If you write a [data.profiles.test] profile yourself, Kerblam! will not modify it in any way, effectively disabling the automatic test profile feature.

Kerblam! tries its best to cleanup after itself (e.g. undo profiles, delete temporary files, etc...) when you use kerblam run, even if the workflow fails, and even if you kill your workflow with CTRL-C.

tip

If your workflow is unresponsive to a CTRL-C, pressing it twice (two SIGTERM signals in a row) will kill Kerblam! instead, leaving the child process to be cleaned up by the OS and the (eventual) profile not cleaned up.

This is to allow you to stop whatever Kerblam! or the workflow is doing in case of emergency.

Detecting if you are in a profiled run

Kerblam! will run the workflows with the environment variable KERBLAM_PROFILE set to whatever the name of the profile is. In this way, you can detect from inside the workflow if you are in a profile or not. This is useful if you want to keep the outputs of different profiles separate, for instance.

File modification times when using profiles

make tracks file creation times to determine if it has to re-run workflows again. This means that if you move files around, like Kerblam! does when it applies profiles, make will always re-run your workflows, even if you run the same workflow with the same profile back-to-back.

To avoid this, Kerblam! will keep track of the last-run profile in your projects and will update the timestamps of the moved files only when strictly necessary.

This means that the profile files will get updated timestamps only when they actually need to be updated, which is:

  • When you use a profile for the first time;
  • When you switch from one profile to a different one;
  • When you don't use a profile, but you just used one the previous run;

To track what was the last profile used, Kerblam! creates a file in $HOME/.cache/kerblam/ for each of your projects.

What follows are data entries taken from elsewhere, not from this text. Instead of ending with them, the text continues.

/-- A phase of WRITE_ROW that writes a line, G edges after the event before it, and is not the row's last (R115, R118). -/
theorem busyRun_rowPin {n : BitVec 16} {s : State} (p q : Phase) (sig : Line) (b : Bool) (g e : Nat) (h : AtPhase (.writeRow n) s p)
    (hnr : NoReset g s) (hg : s.cfg.gap = g := by rfl) (hp : p ∉ [.wrData, .wrClLo] := by decide)
    (hrow : ∀ x : State, x.phase = p → writeRowRow x = some { action := .pinWrite sig b, req := x.cfg.gap, next := some q } := by
      intro x hx; simp [writeRowRow, hx]) :
    BusyRun (e + 1) g s { s.setLine sig b with
      evValid := true, evSig := sig.id, evVal := zext8 b, cnt := 0, phase := q, inputs := s.inputs.drop g }
      [(e + g, sig.event b)] := by
  subst hg
  have hmem : p ∈ phasesOf .writeRow := h.phase ▸ phase_mem_of_row (i := .writeRow n) (hrow s h.phase)
  have hreq : p.req s.cfg = s.cfg.gap := h.phase ▸ (req_of_row (i := .writeRow n) (hrow s h.phase)).symm
  have hdata : p ≠ .wrData := fun h => hp (by simp [h])
  have hrun := BusyRun.of_phase Config.gap e h hmem hdata hreq hnr
    (fun x hb hx hq => exec_pinWrite_go sig b hb hq (by rwa [hx]) (hrow x hx)) fun _ => by cases sig <;> rfl
  exact hrun

/-- WR_STL_LO lowers STL after G edges; a row of no bytes goes on to its tail (R115, R163). -/
theorem busyRun_wrStlLo {n : BitVec 16} {s : State} (e : Nat) (h : AtPhase (.writeRow n) s .wrStlLo) (hnr : NoReset s.cfg.gap s) :
    BusyRun (e + 1) s.cfg.gap s { s with
      stl := false, evValid := true, evSig := 3, evVal := 0x00, cnt := 0, phase := if s.size = 0 then .wrStlHi else .wrData,
      inputs := s.inputs.drop s.cfg.gap }
      [(e + s.cfg.gap, Line.stl.event false)] := by
  have hrun := BusyRun.of_phase Config.gap e h (by simp [Instr.opcode, phasesOf]) (by decide) (by simp [Phase.req]) hnr
    (fun x hb hp hq => let ⟨hfires, _⟩ := writeRowPhasesFire n x hb; hfires hp hq) fun _ => rfl
  exact hrun

/-- WR_DATA writes the byte of the first edge, G edges or more after the event before it, at which one is offered (R114, R161, R164). -/
theorem busyRun_wrData {n : BitVec 16} {s : State} {j : Nat} (e : Nat) (h : AtPhase (.writeRow n) s .wrData) (hgap : s.cfg.gap ≤ j + 1)
    (hlate : ∀ k, s.cfg.gap ≤ k + 1 → k < j → (s.inputAt k).dinValid = false) (hbyte : (s.inputAt j).dinValid = true)
    (hnr : NoReset (j + 1) s) :
    BusyRun (e + 1) (j + 1) s { s with
      d := (s.inputAt j).din, evValid := true, evSig := 7, evVal := (s.inputAt j).din, cnt := 0, phase := .wrClHi,
      inputs := s.inputs.drop (j + 1) }
      [(e + (j + 1), busEvent (s.inputAt j).din)] := by
  obtain ⟨hok, hb, hop, hsize, hcnt, hp⟩ := h
  have hrow : rowOf (.writeRow n) s = some { action := .busWriteStream, req := s.cfg.gap, next := some .wrClHi } := by
    simp [rowOf, writeRowRow, hp]
  have hwaits : BusyRun (e + 1) j s (s.waited j) [] := .waits (e + 1) hb fun k hk => by
    refine run_hold k hok (by omega) hb (running_of_captured hop hsize) hrow (fun m hm => hnr m (by omega)) fun m hm => ?_
    by_cases hearly : s.cfg.gap ≤ m + 1
    · simp [State.fires, hp, hlate m hearly (by omega)]
    · simp [State.fires, State.waited, Config.sat, hcnt]
      omega
  obtain ⟨-, hfits, -⟩ := wait_fits hok
  have hcount : s.cfg.gap ≤ (s.waited j).cnt + 1 := by
    simp [State.waited, Config.sat, hcnt]
    omega
  have hstep := stepRunsTheCapturedCommand (s.waited j) (.writeRow n) hok (by simpa using hnr j (by omega)) hb hop hsize
  rw [exec_wrData (s := s.waited j) hb hp hcount (by simpa using hbyte), waited_input] at hstep
  have hall := hwaits.append (.single (e + 1 + j) hb hstep) rfl
  convert hall using 1
  · simp [State.nextEdge, State.waited, busId]
  · simp [State.lastEvent, busEvent, Nat.add_right_comm, Nat.add_assoc]

/-- WR_CL_LO lowers CL after G edges and counts the byte (R115, R161). -/
theorem busyRun_wrClLo {n : BitVec 16} {s : State} (e : Nat) (h : AtPhase (.writeRow n) s .wrClLo) (hnr : NoReset s.cfg.gap s) :
    BusyRun (e + 1) s.cfg.gap s { s with
      cl := false, evValid := true, evSig := 6, evVal := 0x00, cnt := 0, idx := s.idx + 1,
      phase := if s.idx.toNat + 1 < s.size.toNat then .wrData else .wrStlHi, inputs := s.inputs.drop s.cfg.gap }
      [(e + s.cfg.gap, Line.cl.event false)] := by
  have hrun := BusyRun.of_phase Config.gap e h (by simp [Instr.opcode, phasesOf]) (by decide) (by simp [Phase.req]) hnr
    (fun x hb hp hq => exec_wrClLo hb hp hq) fun _ => rfl
  exact hrun

/-- WR_CKV_HI raises CKV after H edges and completes; `life` stays (R115, R160). -/
theorem busyRun_wrCkvHi {n : BitVec 16} {s : State} (c e : Nat) (h : AtPhase (.writeRow n) s .wrCkvHi) (hnr : NoReset c s)
    (hc : s.cfg.hold = c := by rfl) :
    BusyRun (e + 1) c s { s with
      ckv := true, evValid := true, evSig := 1, evVal := 0x01, cnt := 0, busy := false, phase := .idle, inputs := s.inputs.drop c }
      [(e + c, Line.ckv.event true)] := by
  subst hc
  have hrun := BusyRun.of_phase Config.hold e h (by simp [Instr.opcode, phasesOf]) (by decide) (by simp [Phase.req]) hnr
    (fun x hb hp hq => let ⟨_, _, _, _, _, _, _, _, _, _, hfires⟩ := writeRowPhasesFire n x hb; hfires hp hq) fun _ => rfl
  exact hrun

/-- One round of the byte loop: the byte that is offered j edges on, and its CL pulse (R161). -/
theorem busyRun_rowByte {n : BitVec 16} {s : State} {j : Nat} (g e : Nat) (h : AtPhase (.writeRow n) s .wrData) (hg : s.cfg.gap = g)
    (hgap : g ≤ j + 1) (hlate : ∀ k, g ≤ k + 1 → k < j → (s.inputAt k).dinValid = false) (hbyte : (s.inputAt j).dinValid = true)
    (hnr : NoReset (j + 1 + g + g) s) :
    BusyRun (e + 1) (j + 1 + g + g) s { s with
      cl := false, d := (s.inputAt j).din, evValid := true, evSig := 6, evVal := 0x00, cnt := 0, idx := s.idx + 1,
      phase := if s.idx.toNat + 1 < s.size.toNat then .wrData else .wrStlHi, inputs := s.inputs.drop (j + 1 + g + g) }
      [(e + (j + 1), busEvent (s.inputAt j).din), (e + (j + 1) + g, Line.cl.event true), (e + (j + 1) + 2 * g, Line.cl.event false)] := by
  subst hg
  have hclHigh := BusyRun.chain (busyRun_wrData e h hgap hlate hbyte)
    (busyRun_rowPin .wrClHi .wrClLo .cl true s.cfg.gap _ · ·) ⟨h.ok, h.busy, h.op, h.size, rfl, rfl⟩
  have hclLow := BusyRun.chain hclHigh (busyRun_wrClLo _) ⟨h.ok, h.busy, h.op, h.size, rfl, rfl⟩ hnr
  have hlast : e + (j + 1) + 2 * s.cfg.gap = e + (j + 1 + s.cfg.gap) + s.cfg.gap := by omega
  rw [hlast]
  exact hclLow

/-- The edge, from acceptance, of the last event before byte m of a row, or before the tail where m is n (R165). -/
def lastEdgeBefore (g : Nat) (w : Nat → Nat) (m : Nat) : Nat := (3 * m + 1) * g + waitedBefore w m

theorem lastEdgeBefore_add_gap (g : Nat) (w : Nat → Nat) (m : Nat) : lastEdgeBefore g w m + g = (3 * m + 2) * g + waitedBefore w m := by
  simp only [lastEdgeBefore]
  ring

theorem byteEdge_eq (g : Nat) (w : Nat → Nat) (m : Nat) : byteEdge g w m = lastEdgeBefore g w m + g + w m := by
  simp only [byteEdge, lastEdgeBefore, waitedBefore]
  ring

theorem lastEdgeBefore_succ (g : Nat) (w : Nat → Nat) (m : Nat) : lastEdgeBefore g w (m + 1) = byteEdge g w m + g + g := by
  simp only [lastEdgeBefore, byteEdge, waitedBefore]
  ring

theorem rowEdges_eq (g h : Nat) (w : Nat → Nat) (n : Nat) : rowEdges g h w n = lastEdgeBefore g w n + (6 * g + h) := by
  simp only [rowEdges, lastEdgeBefore]
  ring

Sending additional arguments to the worker process

You can send additional arguments to either make or bash after what Kerblam! sets by default by specifying them after kerblam's own run arguments:

kerblam run my_workflow -- extra_arg1 extra_arg_2 ...

Everything after the -- will be passed as-is to the make or bash worker after Kerblam!'s own arguments.

For example, you can tell make to build a different target with this syntax:

kerblam run make_workflow -- other_target

As if you had run make other_target yourself.